Exercise directions: Nothing outside the stretch is wanted. Repeat exactly the lines of the listing below from the one that contains "job (R183). -/" through the one that contains "sheet, and a", both ends included.

*** Data to use ***

/-- SHEET END for a job (R12, R13). -/
def State.sheetEndFrame (s : State) (f : ShopFrame) : FrameOutcome :=
  let j := f.job.toNat
  let i := f.sheet.toNat
  let b := shopBody f
  let total := field b 0 4
  match s.job? j with
  | none => (s, some (.unknownJob, []))
  | some x =>
    if x.ingest = .closed ∨ jobKilled x = true then (s, some (.jobEnded, []))
    else if !(isOpenIndex x i || opensAt x i) then
      (s, some (if repeatsEnd x i total then .duplicate else .order, []))
    else
      let opens := opensAt x i
      let L := if opens then 0 else s.receivedOf j i
      if total ≠ L then (s, some (.length, []))
      else if x.mediaSet.getLsbD (field b 4 1) = false then
        (if opens then s else s.discardOpen j, some (.badMedia, []))
      else if opens && decide (s.pool = 0) then (s, some (.noRecord, []))
      else (s.completeSheet j i opens b, some (.ok, []))

/-! ### JOB CLOSE (R14, R45) -/

/-- A cursor at (0, n), n the complete count, becomes (1, 0) at the close (R45). -/
def closeCursor (n : Nat) (c : Cursor) : Cursor :=
  if c.copy = 0 ∧ c.sheet = n then { copy := 1, sheet := 0 } else c

/-- The effect of the close on the job, by its cursors and run state (R45); a job without a complete
sheet becomes DONE (R14). -/
def State.afterClose (s : State) (j : Nat) : State :=
  match s.job? j with
  | none => s
  | some x =>
    if completeCount x = 0 then s.complete j
    else if jobLive x && atEnd x x.confirm then s.complete j
    else if x.run = .feeding ∧ atEnd x x.dispatch = true then
      match x.bound with
      | some p => (s.modJob j fun y => { y with run := .draining }).rechoose p
      | none => s
    else s

/-- JOB CLOSE for a job (R14). -/
def State.jobCloseFrame (s : State) (f : ShopFrame) : FrameOutcome :=
  let j := f.job.toNat
  match s.job? j with
  | none => (s, some (.unknownJob, []))
  | some x =>
    if jobKilled x then (s, some (.jobEnded, []))
    else if x.ingest = .closed then (s, some (.duplicate, []))
    else
      let count := if (openSheet x).isSome then 1 else 0
      let n := completeCount x
      let s1 := (s.discardOpen j).modJob j fun y =>
        { y with
          ingest := .closed
          dispatch := closeCursor n y.dispatch
          confirm := closeCursor n y.confirm }
      (s1.afterClose j, some (.ok, be 1 count))

/-! ### Cancel (R39, R40) -/

/-- Cancel a live job (R40): the shared changes of an ended job, then the flush of its entries, or the
release of its storage when it has none. -/
def State.cancelLive (s : State) (j : Nat) : State :=
  let s1 := s.kill j .cancelled
  match s1.entryLine j with
  | some p => s1.requestFlush p .cancel
  | none => s1.releaseStorage j

/-- CANCEL JOB on a job record (R40): the changes and the status. -/
def State.cancel (s : State) (x : Job) : State × Status :=
  if x.run = .cancelled then (s, .ok)
  else if x.run = .done ∨ x.run = .failed then (s, .badState)
  else (s.cancelLive x.number, .ok)

/-- JOB CANCEL for a job (R39). -/
def State.jobCancelFrame (s : State) (f : ShopFrame) : FrameOutcome :=
  match s.job? f.job.toNat with
  | none => (s, some (.unknownJob, []))
  | some x =>
    if decide (f.src ≠ x.source) && !s.isManager f.src then (s, some (.notPermitted, []))
    else
      let r := s.cancel x
      (r.1, some (r.2, []))

/-! ### The order of the job frames of one job (R6, R11, R183) -/

/-- The form of each kind's body (section 12.1): the body sizes. -/
def bodyFits : JobFrame → Nat → Bool
  | .sheetData, n => decide (1 ≤ n) && decide (n ≤ 1024)
  | .sheetEnd, n => decide (n = 8)
  | .jobClose, n => decide (n = 0)
  | .jobCancel, n => decide (n = 0)

/-- What a job frame of each kind does. -/
def State.jobFrame (s : State) (k : JobFrame) (f : ShopFrame) : FrameOutcome :=
  match k with
  | .sheetData => s.sheetDataFrame f
  | .sheetEnd => s.sheetEndFrame f
  | .jobClose => s.jobCloseFrame f
  | .jobCancel => s.jobCancelFrame f

/-- The job a held item belongs to. -/
def heldJob : Held → Nat
  | .frame _ f => f.job.toNat
  | .answer f _ _ => f.job.toNat

/-- Is a held item a frame that has still to be checked? -/
def heldIsFrame : Held → Bool
  | .frame _ _ => true
  | .answer _ _ _ => false

/-- Do replies of job `j` wait behind a store, so that a later reply of the job must follow them? -/
def State.queued (s : State) (j : Nat) : Bool :=
  s.storing j || s.held.any fun h => decide (heldJob h = j)

/-- Does a frame of kind `k` for job `j` have to wait before it is checked (R6)? A JOB CANCEL acts
during the store (R11), unless an earlier frame of the job still waits (log 11). A MANAGE request does not
wait: one for the same job, received after a JOB CANCEL that waits so, is taken before it (log 11,
DESIGN CHOICE: R35 takes requests in the order received and R6 and R11 do not say which comes first). -/
def State.mustWait (s : State) (k : JobFrame) (j : Nat) : Bool :=
  match k with
  | .jobCancel => s.held.any fun h => heldIsFrame h && decide (heldJob h = j)
  | .sheetData => s.queued j
  | .sheetEnd => s.queued j
  | .jobClose => s.queued j

/-- Put an item behind the store of its job. -/
def State.hold (s : State) (h : Held) : State := { s with held := s.held ++ [h] }

/-- Answer a job frame: at once, or behind the replies of earlier frames of its job (R183). -/
def State.answerJob (s : State) (port : PortSettings) (f : ShopFrame) (st : Status) (body : List Byte) :
    State :=
  if s.queued f.job.toNat then s.hold (.answer f st body) else s.reply port f f.job.toNat st body

/-- Check and carry out a job frame whose turn has come; the store of a segment sends no reply yet. -/
def State.doJobFrame (s : State) (k : JobFrame) (f : ShopFrame) : State :=
  let r := s.jobFrame k f
  let s1 := settleEvent s r.1
  match r.2 with
  | some (st, body) => s1.answerJob s.settings.port f st body
  | none => s1

/-- Take a job frame that names its job: acceptance, form, its turn (R180, R197, R6). -/
def takeJobFrame (k : JobFrame) (f : ShopFrame) (s : State) : State :=
  if !s.accepts false f then s
  else match s.jobFormRefusal (bodyFits k) f with
    | some st => s.answerJob s.settings.port f st []
    | none =>
      if s.mustWait k f.job.toNat then s.hold (.frame k f) else s.doJobFrame k f

/-! ### The end of a store (R11) -/

/-- Write the bytes of a store into the spool. -/
def State.writeStore (s : State) (t : Store) : State :=
  match s.job? t.job with
  | some x => match sheetOf x t.sheet with
    | some h => { s with dram := writeChain h.chain t.offset t.bytes s.dram }
    | none => s
  | none => s

/-- One held item once its job's earlier store has ended: kept while a store of its job is under way,
else answered or taken. A JOB CANCEL that waited behind a segment waits for that segment's store too (log 11,
DESIGN CHOICE: by R6 it would wait, by R11 it would act during the store). -/
def State.takeHeld (s : State) (h : Held) : State :=
  match h with
  | .answer f st body =>
    if s.queued f.job.toNat then s.hold h else s.reply s.settings.port f f.job.toNat st body
  | .frame k f =>
    if s.queued f.job.toNat then s.hold h else s.doJobFrame k f

/-- Take the held items again, in order (R6). -/
def State.drainHeld (s : State) : State :=
  s.held.foldl State.takeHeld { s with held := [] }

/-- What waits on a store takes effect when it ends: the discard of an ended job's open sheet, and a
purge (R11, R41), which comes before the job's waiting frames (log 42, DESIGN CHOICE). -/
def State.afterStore (s : State) (t : Store) : State :=
  match s.job? t.job with
  | some x =>
    let s1 := if jobKilled x then s.discardOpen t.job else s
    if t.purge then s1.purge t.job else s1
  | none => s

/-- The end of the store of job `j` (R11): bytes in the spool, reply, then what waited on it: the discard and the
purge first, the job's waiting frames after them (log 42, DESIGN CHOICE: R6, R11 and R41 do not order the two). -/
def storeEnd (j : Nat) (s : State) : State :=
  match s.stores.find? (fun t => decide (t.job = j)) with
  | none => s
  | some t =>
    let s1 := { s.writeStore t with stores := s.stores.filter fun u => decide (u.job ≠ j) }
    let s2 := s1.reply s.settings.port t.frame j .ok (s1.receivedBody j t.sheet)
    (settleEvent s (s2.afterStore t)).drainHeld

/-! ### The meanings -/

/-- JOB_OPEN (R21). -/
def execJobOpen (f : ShopFrame) (s : State) : Host.Outcome State Fault Refusal := .next (takeJobOpen f s)

/-- SHEET_DATA (R6). -/
def execSheetData (f : ShopFrame) (s : State) : Host.Outcome State Fault Refusal :=
  .next (takeJobFrame .sheetData f s)

/-- SHEET_DATA_STORE_END (R11); without a store of the job under way there is no such event (log 3). -/
def execSheetDataStoreEnd (j : Nat) (s : State) : Host.Outcome State Fault Refusal := .next (storeEnd j s)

*** End of Data to use ***

Exercise solution:
/-- Answer a job frame: at once, or behind the replies of earlier frames of its job (R183). -/
def State.answerJob (s : State) (port : PortSettings) (f : ShopFrame) (st : Status) (body : List Byte) :
    State :=
  if s.queued f.job.toNat then s.hold (.answer f st body) else s.reply port f f.job.toNat st body

/-- Check and carry out a job frame whose turn has come; the store of a segment sends no reply yet. -/
def State.doJobFrame (s : State) (k : JobFrame) (f : ShopFrame) : State :=
  let r := s.jobFrame k f
  let s1 := settleEvent s r.1
  match r.2 with
  | some (st, body) => s1.answerJob s.settings.port f st body
  | none => s1

/-- Take a job frame that names its job: acceptance, form, its turn (R180, R197, R6). -/
def takeJobFrame (k : JobFrame) (f : ShopFrame) (s : State) : State :=
  if !s.accepts false f then s
  else match s.jobFormRefusal (bodyFits k) f with
    | some st => s.answerJob s.settings.port f st []
    | none =>
      if s.mustWait k f.job.toNat then s.hold (.frame k f) else s.doJobFrame k f

/-! ### The end of a store (R11) -/

/-- Write the bytes of a store into the spool. -/
def State.writeStore (s : State) (t : Store) : State :=
  match s.job? t.job with
  | some x => match sheetOf x t.sheet with
    | some h => { s with dram := writeChain h.chain t.offset t.bytes s.dram }
    | none => s
  | none => s

/-- One held item once its job's earlier store has ended: kept while a store of its job is under way,
else answered or taken. A JOB CANCEL that waited behind a segment waits for that segment's store too (log 11,
DESIGN CHOICE: by R6 it would wait, by R11 it would act during the store). -/
def State.takeHeld (s : State) (h : Held) : State :=
  match h with
  | .answer f st body =>
    if s.queued f.job.toNat then s.hold h else s.reply s.settings.port f f.job.toNat st body
  | .frame k f =>
    if s.queued f.job.toNat then s.hold h else s.doJobFrame k f

/-- Take the held items again, in order (R6). -/
def State.drainHeld (s : State) : State :=
  s.held.foldl State.takeHeld { s with held := [] }

/-- What waits on a store takes effect when it ends: the discard of an ended job's open sheet, and a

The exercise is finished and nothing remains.